• _TASK GOAL_: Consider the material that follows. How many of its lines contain "launchedOfPending"? Reply with the number alone.

------------

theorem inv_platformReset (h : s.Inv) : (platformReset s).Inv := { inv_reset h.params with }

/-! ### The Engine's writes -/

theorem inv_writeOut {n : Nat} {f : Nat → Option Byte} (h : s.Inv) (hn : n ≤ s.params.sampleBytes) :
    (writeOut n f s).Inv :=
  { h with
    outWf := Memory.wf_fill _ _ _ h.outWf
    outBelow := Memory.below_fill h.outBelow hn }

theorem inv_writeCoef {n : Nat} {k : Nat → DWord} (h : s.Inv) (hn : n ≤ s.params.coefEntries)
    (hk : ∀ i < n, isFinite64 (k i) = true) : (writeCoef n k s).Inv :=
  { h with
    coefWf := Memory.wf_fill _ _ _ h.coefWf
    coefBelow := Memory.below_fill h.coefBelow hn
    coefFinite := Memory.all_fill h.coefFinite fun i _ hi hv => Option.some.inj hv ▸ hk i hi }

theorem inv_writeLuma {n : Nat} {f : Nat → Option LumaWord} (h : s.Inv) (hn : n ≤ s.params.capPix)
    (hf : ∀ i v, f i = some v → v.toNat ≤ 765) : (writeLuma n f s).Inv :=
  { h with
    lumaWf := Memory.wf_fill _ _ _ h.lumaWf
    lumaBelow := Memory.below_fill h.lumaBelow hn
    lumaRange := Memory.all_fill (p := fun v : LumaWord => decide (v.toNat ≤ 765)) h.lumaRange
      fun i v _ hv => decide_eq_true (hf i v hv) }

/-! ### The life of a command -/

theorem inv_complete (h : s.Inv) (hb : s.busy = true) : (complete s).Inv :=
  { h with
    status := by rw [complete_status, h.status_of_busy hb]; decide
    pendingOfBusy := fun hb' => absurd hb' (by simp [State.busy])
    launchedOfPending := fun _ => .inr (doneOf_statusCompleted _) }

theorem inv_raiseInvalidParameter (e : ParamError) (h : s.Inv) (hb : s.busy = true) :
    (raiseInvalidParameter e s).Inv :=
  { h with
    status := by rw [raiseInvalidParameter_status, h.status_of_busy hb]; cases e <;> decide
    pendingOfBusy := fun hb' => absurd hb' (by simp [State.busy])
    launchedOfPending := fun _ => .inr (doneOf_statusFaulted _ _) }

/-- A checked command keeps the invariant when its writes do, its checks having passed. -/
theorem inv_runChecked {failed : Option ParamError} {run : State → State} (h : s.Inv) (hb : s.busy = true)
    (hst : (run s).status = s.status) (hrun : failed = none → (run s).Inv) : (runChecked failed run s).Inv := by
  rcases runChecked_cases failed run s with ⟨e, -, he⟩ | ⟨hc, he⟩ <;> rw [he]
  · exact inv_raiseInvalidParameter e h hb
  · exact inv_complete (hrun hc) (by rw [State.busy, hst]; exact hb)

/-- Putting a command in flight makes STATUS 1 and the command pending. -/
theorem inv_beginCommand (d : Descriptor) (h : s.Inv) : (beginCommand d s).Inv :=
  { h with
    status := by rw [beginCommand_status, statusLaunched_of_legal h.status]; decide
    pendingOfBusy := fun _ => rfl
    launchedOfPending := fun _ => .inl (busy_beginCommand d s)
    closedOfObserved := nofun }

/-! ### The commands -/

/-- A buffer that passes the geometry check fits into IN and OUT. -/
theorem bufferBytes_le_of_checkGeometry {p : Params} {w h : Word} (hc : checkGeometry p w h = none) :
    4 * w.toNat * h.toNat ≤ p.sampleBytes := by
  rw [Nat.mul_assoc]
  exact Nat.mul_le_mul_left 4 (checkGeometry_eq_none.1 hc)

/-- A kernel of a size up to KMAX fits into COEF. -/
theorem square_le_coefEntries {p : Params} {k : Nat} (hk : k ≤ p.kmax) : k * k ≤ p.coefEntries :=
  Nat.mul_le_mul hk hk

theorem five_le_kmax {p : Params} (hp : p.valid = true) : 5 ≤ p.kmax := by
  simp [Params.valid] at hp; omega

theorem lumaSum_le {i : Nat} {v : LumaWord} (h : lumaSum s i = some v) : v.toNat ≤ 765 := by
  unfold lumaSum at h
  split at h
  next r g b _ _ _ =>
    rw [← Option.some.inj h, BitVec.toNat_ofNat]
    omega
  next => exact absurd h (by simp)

------------

• _TASK OUTPUT_: 3